Adam Wells@adamwells1985Featured ColumnistOctober 23, 2011

KUALA LUMPUR, MALAYSIA - OCTOBER 23:  Marco Simoncelli of Italy and San Carlo Honda Gresini prepares to start on the grid of the MotoGP race of MotoGP of Malaysia at Sepang Circuit on October 23, 2011 in Kuala Lumpur, Malaysia. 24-year-old Italian MotoGP rider Marco Simoncelli has died following a crash involving Valentino Rossi and Colin Edwards during the Malaysian MotoGP in Sepang, Malaysia.  (Photo by Mirco Lazzari gp/Getty Images)
Mirco Lazzari gp/Getty Images

Just one week after IndyCar driver Dan Wheldon lost his life in an accident on the racetrack, motorcycle racer Marco Simoncelli, 24, was involved in a fatal crash on the course at the Malaysian MotoGP race on Sunday morning. 

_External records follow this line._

-- ==== Sys2Proof/Machine/Receive.lean ====
section
/-! DEFINITION. The polling hook, the byte source, RECV_BYTE and RECEIVE (43_receive.md). -/

namespace Sys2Proof.Machine

/-- `Attempt_interrupt()`: one guarded pop of the RX ring; 0x00 for "no data" (rule R162). -/
def State.attemptInterrupt (s : State) (o : Origin) : Byte × State :=
  ((s.rx.pop s.params.nulIsEmpty).1.getD 0#8,
    (s.acquire o).thenDo fun s =>
      ({ s with rx := (s.rx.pop s.params.nulIsEmpty).2 }).release o)

/-- One attempt, its mode sampled now, after the hook's call (rules R67 and R161 to R163). -/
def State.attempt (s : State) (d : Draws) (o : Origin) : Byte × State :=
  match s.mode with
  | .interrupt => s.attemptInterrupt o
  | .polling => s.blockingReceive d o

/-- What a micro-step of the byte source leads to. -/
inductive SourceNext where
  /-- The source goes on at this position. -/
  | goOn (pos : SourcePos)
  /-- It has got a byte, never 0x00. -/
  | got (byte : Byte)
deriving DecidableEq, Repr

/-- The hook's answer: NOTHING leads to the attempt, TOGGLE to a nested TOGGLE (rule R160). -/
def SourcePos.afterHook (toggles : Bool) : SourcePos :=
  if toggles then .toggling .flip else .attempt

/-- Where the source goes after a micro-step of the nested TOGGLE: at its end, back to the interrupted
receive's next micro-step (rule R160). -/
def SourcePos.afterToggle (t : TogglePos) (s : State) : SourcePos :=
  match t.next s with
  | some t' => .toggling t'
  | none => .attempt

/-- After an attempt: 0x00 means "no data" and the spin goes on, hook first (rule R161). -/
def SourceNext.afterAttempt (b : Byte) : SourceNext := if b = 0#8 then .goOn .hook else .got b

/-- One micro-step of the byte source (rule R161): what it leads to, and the state it leaves. A nested
TOGGLE keeps its own origin (rule R241). -/
def State.sourceStep (s : State) (d : Draws) (o : Origin) : SourcePos → SourceNext × State
  | .hook => (.goOn (SourcePos.afterHook d.hook), s.drew)
  | .toggling t =>
    (.goOn (SourcePos.afterToggle t (s.toggleEffect d t)), s.toggleEffect d t)
  | .attempt => (SourceNext.afterAttempt (s.attempt d o).1, (s.attempt d o).2)

/-- Where RECV_BYTE goes after a micro-step of its byte source (rule R164). -/
def RecvPos.after : SourceNext → RecvPos
  | .goOn pos => .source pos
  | .got b => .deliver b

/-- RECV_BYTE's micro-step from the present position (rule R164). -/
def State.recvByteStep (s : State) (d : Draws) : State :=
  match s.seq with
  | .recvByte (.source pos) =>
    (s.sourceStep d .recvByte pos).2.thenDo fun s' =>
      s'.goto (.recvByte (RecvPos.after (s.sourceStep d .recvByte pos).1))
  | .recvByte (.deliver b) => ({ s with resByte := b }).goto .idle
  | _ => s

/-- The storage after its first entries are overwritten by a list; the others stay (rule R165). -/
def overwritePrefix (buf : Vector Byte 255) (w : List Byte) : Vector Byte 255 :=
  Vector.ofFn fun j => w.getD j.val (buf[j.val]'j.isLt)

/-- Where RECEIVE goes after a micro-step of its byte source (rule R165). -/
def ReceivePos.after : SourceNext → ReceivePos
  | .goOn pos => .source pos
  | .got b => .echo b

/-- Where RECEIVE goes after the echo of `b`: a CR is not stored and is followed by the LF; any other
byte is stored and the loop goes on (rule R165). -/
def Seq.afterEcho (cap : Byte) (filled : List Byte) (b : Byte) : Seq :=
  if b = cr then .receive cap filled .echoLf
  else .receive cap (filled ++ [b]) (ReceivePos.loopHead cap (filled ++ [b]))

/-- RECEIVE's results: the count and the filled prefix (rules R36 and R165). -/
def State.writeResults (s : State) (filled : List Byte) : State :=
  { s with resLen := BitVec.ofNat 8 filled.length, resBuf := overwritePrefix s.resBuf filled }

/-- RECEIVE's micro-step from the present position (rule R165). -/
def State.receiveStep (s : State) (d : Draws) : State :=
  match s.seq with
  | .receive cap filled (.source pos) =>
    (s.sourceStep d .receive pos).2.thenDo fun s' =>
      s'.goto (.receive cap filled (ReceivePos.after (s.sourceStep d .receive pos).1))
  | .receive cap filled (.echo b) =>
    (s.sendNow d .receive [b]).thenDo fun s => s.goto (Seq.afterEcho cap filled b)
  | .receive cap filled .echoLf =>
    (s.sendNow d .receive [lf]).thenDo fun s => s.goto (.receive cap filled .finish)
  | .receive _ filled .finish => (s.writeResults filled).goto .idle
  | _ => s

/-- RECV_BYTE's move under given draws (rule R164). -/
def recvByteUnder (d : Draws) (s : State) : Host.Outcome State Fault Refusal :=
  s.foreground .recvByte (.recvByte (.source .hook)) fun s => s.recvByteStep d

/-- RECEIVE's move under given draws (rule R165). -/
def receiveUnder (d : Draws) (cap : Byte) (s : State) : Host.Outcome State Fault Refusal :=
  s.foreground (.receive cap) (.receive cap [] (ReceivePos.loopHead cap [])) fun s => s.receiveStep d

/-- RECV_BYTE (rule R164). -/
def execRecvByte (s : State) : Host.Outcome State Fault Refusal :=
  recvByteUnder (Config.drawsAt s.drawn) s

/-- RECEIVE (rule R165). -/
def execReceive (cap : Byte) (s : State) : Host.Outcome State Fault Refusal :=
  receiveUnder (Config.drawsAt s.drawn) cap s

end Sys2Proof.Machine
end

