/-- An attempt in interrupt mode, in either receive (rule R162). -/
theorem Receives.exec_attempt_interrupt (h : Receives i o after) (hf : s.fault = none)
    (hm : s.mode = .interrupt) (hs : s.seq = after (.goOn .attempt)) :
    (s.depth = 255#8 → exec i s = .next { s with fault := some (.guardOverflow o) }) ∧
    (s.depth ≠ 255#8 → exec i s = .next { s with
      rx := (s.rx.pop s.params.nulIsEmpty).2,
      seq := after (SourceNext.afterAttempt (s.rx.contents.headD 0#8)) }) := by
  rw [exec_eq_execUnder, h.execUnder_eq _ hf hs, State.sourceStep, State.attempt_interrupt hm]
  refine ⟨fun hd => ?_, fun hd => ?_⟩
  · rw [s.attemptInterrupt_max o hd, State.thenDo_of_some _ _ rfl, State.raise]
  · rw [s.attemptInterrupt_eq o hf hd, Ring.pop_getD]
    exact congrArg _ (State.thenDo_of_none { s with rx := (s.rx.pop s.params.nulIsEmpty).2 } _ hf)

/-- The attempt's position in either receive, as the statements spell it out. -/
theorem Receives.of_attempt {again : Seq} {got : Byte → Seq} (hi : s.seq.instr = some i)
    (h : (s.seq = .recvByte (.source .attempt) ∧ o = .recvByte ∧
        again = .recvByte (.source .hook) ∧ got = fun b => .recvByte (.deliver b)) ∨
      ∃ cap filled, s.seq = .receive cap filled (.source .attempt) ∧ o = .receive ∧
        again = .receive cap filled (.source .hook) ∧
        got = fun b => .receive cap filled (.echo b)) :
    ∃ after, Receives i o after ∧ s.seq = after (.goOn .attempt) ∧ again = after (.goOn .hook) ∧
      got = fun b => after (.got b) := by
  obtain ⟨hs, rfl, rfl, rfl⟩ | ⟨cap, w, hs, rfl, rfl, rfl⟩ := h <;> rw [hs] at hi <;> cases hi
  · exact ⟨_, .recvByte, hs, rfl, rfl⟩
  · exact ⟨_, .receive cap w, hs, rfl, rfl⟩

/-- Settles O30: the attempt is a guarded pop, which reads the oldest byte held, or 0x00 for none. -/
theorem interruptAttempt : Obligations.InterruptAttempt := by
  intro s i o again got hf hm hi hpos
  obtain ⟨after, h, hs, rfl, rfl⟩ := Receives.of_attempt hi hpos
  obtain ⟨hmax, hpop⟩ := h.exec_attempt_interrupt hf hm hs
  refine ⟨hmax, fun hd hnil => ?_, fun b bs hd hcons => ?_⟩
  · have hempty := (Ring.contents_eq_nil_iff s.rx).1 hnil
    rw [hpop hd, hnil, Ring.pop_empty _ _ hempty]
    rfl
  · have hheld : s.rx.isEmpty = false := by
      simp [← Bool.not_eq_true, ← Ring.contents_eq_nil_iff, hcons]
    rw [hpop hd, hcons, Ring.pop_ring _ _ hheld, SourceNext.after_afterAttempt after]
    rfl

end Sys2Proof.Machine
end

section
/-! The ends of the two receives and RECEIVE's echo (rules R164 and R165). -/

namespace Sys2Proof.Machine

variable {w : List Byte}

/-- Settles O32: the micro-step is that write. -/
theorem recvByteDelivers : Obligations.RecvByteDelivers := by
  intro s b hf hs
  rw [exec_running .recvByte s hf (by rw [hs]; rfl), State.micro_recvByte_deliver hs]

/-- Where the echo leads, by the byte and by the room left (rule R165). -/
theorem Seq.afterEcho_eq (cap : Byte) (w : List Byte) (b : Byte) :
    Seq.afterEcho cap w b =
      if b = cr then .receive cap w .echoLf
      else if w.length + 1 = cap.toNat then .receive cap (w ++ [b]) .finish
      else .receive cap (w ++ [b]) (.source .hook) := by
  rw [Seq.afterEcho, ReceivePos.loopHead, List.length_append, List.length_singleton,
    apply_ite (Seq.receive cap (w ++ [b]))]

/-- Settles O34: each of the two micro-steps is one SEND. -/
theorem receiveEchoes : Obligations.ReceiveEchoes := by
  intro s cap w b hf
  refine ⟨fun hs hc => ?_, fun hs hc => ?_⟩
  · rw [← Seq.afterEcho_eq]
    exact exec_of_sendClear hf (by rw [hs]; rfl) hc fun _ => State.micro_receive_echo hs
  · exact exec_of_sendClear hf (by rw [hs]; rfl) hc fun _ => State.micro_receive_echoLf hs

/-- What the host reads after the results are written is what was collected (rules R36 and R79). -/
theorem State.resultBytes_writeResults (s : State) (h : w.length ≤ 255) :
    (s.writeResults w).resultBytes = w := by
  simp only [State.resultBytes, State.writeResults, toNat_length_byte h]
  exact overwritePrefix_take s.resBuf w h

/-- Settles O35: the results overwrite the first slots of `res_buf`, and only those. -/
theorem receiveFinishes : Obligations.ReceiveFinishes := by
  intro s cap w hf hs hw
  refine ⟨overwritePrefix s.resBuf w, ?_, s.resultBytes_writeResults hw,
    overwritePrefix_of_le s.resBuf w⟩
  rw [exec_running _ s hf (by rw [hs]; rfl), State.micro_receive_finish hs]
  rfl

/-- A RECEIVE at the port, by its two bytes (rule R72). -/
theorem decode_receive (cap : Byte) (rest : List Byte) :
    decode (4#8 :: cap :: rest) = .command (.receive cap) rest :=
  decodeOfEncode (.receive cap) rest rfl

theorem overwritePrefix_nil (buf : Vector Byte 255) : overwritePrefix buf [] = buf :=
  Vector.ext fun j hj => overwritePrefix_of_le buf [] j hj (Nat.zero_le j)

/-- Settles O37: intake finds the buffer full, and the results of nothing are written. -/
theorem receiveZeroCapacity : Obligations.ReceiveZeroCapacity := by
  intro env s rest hf hs hport
  have hdec : decode s.port = .command (.receive 0#8) rest := by rw [hport, decode_receive]
  have hintake : s.foregroundMove (execUnder env) =
      .next { s with port := rest, seq := .receive 0#8 [] .finish } :=
    foregroundMove_intake env s _ rest hf hs hdec
  have hfinish : ({ s with port := rest, seq := .receive 0#8 [] .finish } : State).foregroundMove
      (execUnder env) = .next (({ s with port := rest } : State).writeResults []) := by
    rw [foregroundMove_running env { s with port := rest, seq := .receive 0#8 [] .finish } hf nofun,
      State.micro_receive_finish rfl, ← hs]
    rfl
  refine ⟨⟨({ s with port := rest } : State).writeResults [], ?_, rfl, overwritePrefix_nil s.resBuf⟩,
    fun hdel j hj => ?_⟩
  · rw [foregroundRun_succ env 1 _ _ hintake, foregroundRun_succ env 0 _ _ hfinish]
    rfl
  · have hfree : s.deliverable .rxc = false ∧ s.deliverable .txc = false := by
      simpa [State.anyDeliverable] using hdel
    obtain rfl | rfl : j = 0 ∨ j = 1 := by omega
    · exact ⟨s, rfl, State.enabled_foreground.2 ⟨hf, hfree.1, hfree.2, .inr (by simp [hdec])⟩⟩
    · exact ⟨_, foregroundRun_succ env 0 _ _ hintake,
        State.enabled_foreground.2 ⟨hf, hfree.1, hfree.2, .inl nofun⟩⟩

end Sys2Proof.Machine
end

section
/-! The round trip of a line through a polling RECEIVE (rule R165, 95_test_vectors.md L1-4). -/

namespace Sys2Proof.Machine

variable {env : Nat → Draws} {s t u : State} {d : Draws} {cap b : Byte} {w line rest more : List Byte}
  {q : Seq} {j k : Nat}

/-! ## Runs up to the count of free values -/

/-- `k` steps lead from `s` to `t`, whatever count of free values they leave. -/
def Reaches (env : Nat → Draws) (k : Nat) (s t : State) : Prop :=
  ∃ n, runUnder env k s = .next { t with drawn := n }

theorem runUnder_add (h : runUnder env j s = .next t) : runUnder env (j + k) s = runUnder env k t := by
  induction j generalizing s with
  | zero =>
    cases h
    rw [Nat.zero_add]
  | succ j ih =>
    cases hstep : stepUnder env s with
    | next s1 =>
      rw [runUnder_succ env j s s1 hstep] at h
      rw [Nat.succ_add, runUnder_succ env (j + k) s s1 hstep, ih h]
    | fault | refused => simp [runUnder, hstep] at h

theorem Reaches.trans (h : Reaches env j s t) (h' : ∀ n, Reaches env k { t with drawn := n } u) :
    Reaches env (j + k) s u := by
  obtain ⟨n, hn⟩ := h
  obtain ⟨n', hn'⟩ := h' n
  exact ⟨n', (runUnder_add hn).trans hn'⟩

/-! ## FG alone in polling mode -/

/-- Polling at rest: FG is the only agent beside PER's loss step that can have a move. -/
structure State.FgOnly (s : State) : Prop where
  fault : s.fault = none
  mode : s.mode = .polling
  lineEn : s.lineEn = false
  perRxArmed : s.perRxArmed = false
  perTxBusy : s.perTxBusy = false

/-- A quiet hook, no time-out, and the first of two moves. -/
structure Delivers (d : Draws) : Prop where
  hook : d.hook = false
  take : d.take = true
  sent : d.sent % 2 = 1
  pick : d.pick % 2 = 0

theorem State.FgOnly.withDrawn (h : s.FgOnly) (n : Nat) : ({ s with drawn := n } : State).FgOnly := { h with }

theorem State.FgOnly.enabled_foreground (h : s.FgOnly) :
    s.enabled .foreground = true ↔ s.seq ≠ .idle ∨ decode s.port ≠ .incomplete := by
  simp [State.enabled_foreground, State.deliverable, h.fault, h.lineEn]

/-- With the line disabled and nothing outstanding, FG's move is the first of those enabled, and the only
one besides a loss. -/
theorem State.FgOnly.moves (h : s.FgOnly) (hfg : s.enabled .foreground = true) :
    s.moves = .foreground :: [Move.lineLoss].filter s.enabled := by
  have hirq : s.enabled .irq = false := by
    simp [State.enabled, State.anyDeliverable, State.deliverable, h.lineEn]
  have hrx : s.enabled .rxComplete = false := by simp [State.enabled, h.perRxArmed]
  have htx : s.enabled .txComplete = false := by simp [State.enabled, h.perTxBusy]
  have hwait : s.enabled .wait = false := by
    rw [← Bool.not_eq_true, State.enabled_wait]
    exact fun hw => by simp [hw.2 .foreground nofun nofun] at hfg
  simp [State.moves, List.filter_cons, hfg, hirq, hrx, htx, hwait]

/-- Where the environment picks the first of two moves, the step is FG's move, at most after a draw. -/
theorem State.FgOnly.step (h : s.FgOnly) (henv : Delivers (env s.drawn))
    (hfg : s.enabled .foreground = true) :
    ∃ n, stepUnder env s = ({ s with drawn := n } : State).foregroundMove (execUnder env) := by
  have hmove : (s.schedule (env s.drawn)).map Prod.fst = some .foreground := by
    rw [State.schedule_fst, h.moves hfg]
    cases hl : s.enabled .lineLoss with
    | true => simp [hl, henv.pick]
    | false => simp [hl, Nat.mod_one]
  obtain ⟨⟨m, s1⟩, hsch, rfl : m = .foreground⟩ := Option.map_eq_some_iff.1 hmove
  rw [stepUnder_foreground env s s1 h.fault hsch]
  obtain rfl | rfl := (s.schedule_some _ _ _ hsch).2
  · exact ⟨s1.drawn, rfl⟩
  · exact ⟨s.drawn + 1, rfl⟩

/-! ## RECEIVE's micro-steps in polling mode -/

/-- The quiet hook leads to the attempt (rule R160). -/
theorem State.FgOnly.micro_hook (h : s.FgOnly) (hd : Delivers d)
    (hs : s.seq = .receive cap w (.source .hook)) :
    s.micro d = { s with drawn := s.drawn + 1, seq := .receive cap w (.source .attempt) } := by
  rw [(Receives.receive cap w).micro hs, State.sourceStep, hd.hook]
  exact State.thenDo_of_none _ _ h.fault

/-- An attempt with a byte on the line takes it (rules R163 and R270). -/
theorem State.FgOnly.micro_attempt (h : s.FgOnly) (hd : Delivers d)
    (hs : s.seq = .receive cap w (.source .attempt)) (hl : s.lineIn = b :: rest) (hb : b ≠ 0#8) :
    s.micro d = { s with
      drawn := s.drawn + 1, lineIn := rest, seq := .receive cap w (.echo b) } := by
  have hattempt : s.attempt d .receive = (b, { s with drawn := s.drawn + 1, lineIn := rest }) := by
    simp [State.attempt, State.blockingReceive, State.drew, h.mode, h.perRxArmed, hl, hd.take]
  rw [(Receives.receive cap w).micro hs, State.sourceStep, hattempt, SourceNext.afterAttempt, if_neg hb]
  exact State.thenDo_of_none { s with drawn := s.drawn + 1, lineIn := rest } _ h.fault

/-- A SEND of one byte puts it on the line (rule R142). -/
theorem State.FgOnly.sendNow_then_goto (h : s.FgOnly) (hd : Delivers d) (o : Origin) :
    ((s.sendNow d o [b]).thenDo fun t => t.goto q) =
      { s with drawn := s.drawn + 1, lineOut := s.lineOut ++ [b], seq := q } := by
  have hclear : s.SendClear [b] := by simp [State.SendClear, h.mode, h.perTxBusy]
  rw [State.sendNow_then_goto s d o [b] q h.fault hclear]
  simp [State.afterSend, h.mode, hd.sent]

theorem State.FgOnly.micro_echo (h : s.FgOnly) (hd : Delivers d) (hs : s.seq = .receive cap w (.echo b)) :
    s.micro d =
      { s with drawn := s.drawn + 1, lineOut := s.lineOut ++ [b], seq := Seq.afterEcho cap w b } := by
  rw [State.micro_receive_echo hs, h.sendNow_then_goto hd]

theorem State.FgOnly.micro_echoLf (h : s.FgOnly) (hd : Delivers d) (hs : s.seq = .receive cap w .echoLf) :
    s.micro d =
      { s with drawn := s.drawn + 1, lineOut := s.lineOut ++ [lf], seq := .receive cap w .finish } := by
  rw [State.micro_receive_echoLf hs, h.sendNow_then_goto hd]

/-! ## The run -/

section
variable (h : s.FgOnly) (henv : ∀ n, Delivers (env n))
include h henv

/-- One step of a running command, by what its micro-step makes of the state. -/
theorem State.FgOnly.reaches_micro (hs : s.seq ≠ .idle)
    (hmicro : ∀ n, ∃ n', ({ s with drawn := n } : State).micro (env n) = { t with drawn := n' }) :
    Reaches env 1 s t := by
  obtain ⟨n, hn⟩ := h.step (henv _) (h.enabled_foreground.2 (.inl hs))
  obtain ⟨n', hn'⟩ := hmicro n
  rw [foregroundMove_running env { s with drawn := n } h.fault hs, hn'] at hn
  exact ⟨n', runUnder_succ env 0 s _ hn⟩

theorem State.FgOnly.reaches_intake (hs : s.seq = .idle) (hport : s.port = [4#8, cap]) :
    Reaches env 1 s { s with port := [], seq := .receive cap [] (ReceivePos.loopHead cap []) } := by
  have hdec : decode s.port = .command (.receive cap) [] := by rw [hport, decode_receive]
  obtain ⟨n, hn⟩ := h.step (henv _) (h.enabled_foreground.2 (.inr (by simp [hdec])))
  rw [foregroundMove_intake env { s with drawn := n } _ _ h.fault hs hdec] at hn
  exact ⟨n, runUnder_succ env 0 s _ hn⟩

/-- The hook, the attempt and the echo of one byte. -/
theorem State.FgOnly.reaches_byte (hs : s.seq = .receive cap w (.source .hook))
    (hl : s.lineIn = b :: rest) (hb : b ≠ 0#8) :
    Reaches env 3 s { s with
      lineIn := rest, lineOut := s.lineOut ++ [b], seq := Seq.afterEcho cap w b } := by
  have hhook : Reaches env 1 s { s with seq := .receive cap w (.source .attempt) } :=
    h.reaches_micro henv (by simp [hs]) fun n =>
      ⟨n + 1, (h.withDrawn n).micro_hook (henv n) hs⟩
  refine (hhook.trans fun n => ?_ : Reaches env (1 + 2) s _)
  have ha : ({ s with drawn := n, seq := .receive cap w (.source .attempt) } : State).FgOnly := { h with }
  have hattempt : Reaches env 1 _ { s with lineIn := rest, seq := .receive cap w (.echo b) } :=
    ha.reaches_micro henv nofun fun n =>
      ⟨n + 1, (ha.withDrawn n).micro_attempt (henv n) rfl hl hb⟩
  refine (hattempt.trans fun n => ?_ : Reaches env (1 + 1) _ _)
  have he : ({ s with drawn := n, lineIn := rest, seq := .receive cap w (.echo b) } : State).FgOnly :=
    { h with }
  exact he.reaches_micro henv nofun fun n => ⟨n + 1, (he.withDrawn n).micro_echo (henv n) rfl⟩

Simoncelli crashed into two racers on a turn and fell to the ground motionless. He was pronounced dead 45 minutes later, according to the Associated Press report. 

Sepang circuit chairman Mokhzani Mahathir voiced his condolences and said it was unfortunate that a death occurred for the first time since the circuit opened in 1999.

"We had our standard operating procedure...this is one-of-a-kind freak incident where the helmet came off and I am sure (motorcycling body) FIM and MotoGP will be looking into this," he said.

It may have been a "one-of-a-kind freak incident," but where does it end? Two lives have been lost in a seven-day period because of an accident on a racetrack. Now, unlike Wheldon's accident, Simoncelli just lost control of his bike and that's when tragedy struck. 

The problem is, there might not be a perfect solution to the problems in racing right now. 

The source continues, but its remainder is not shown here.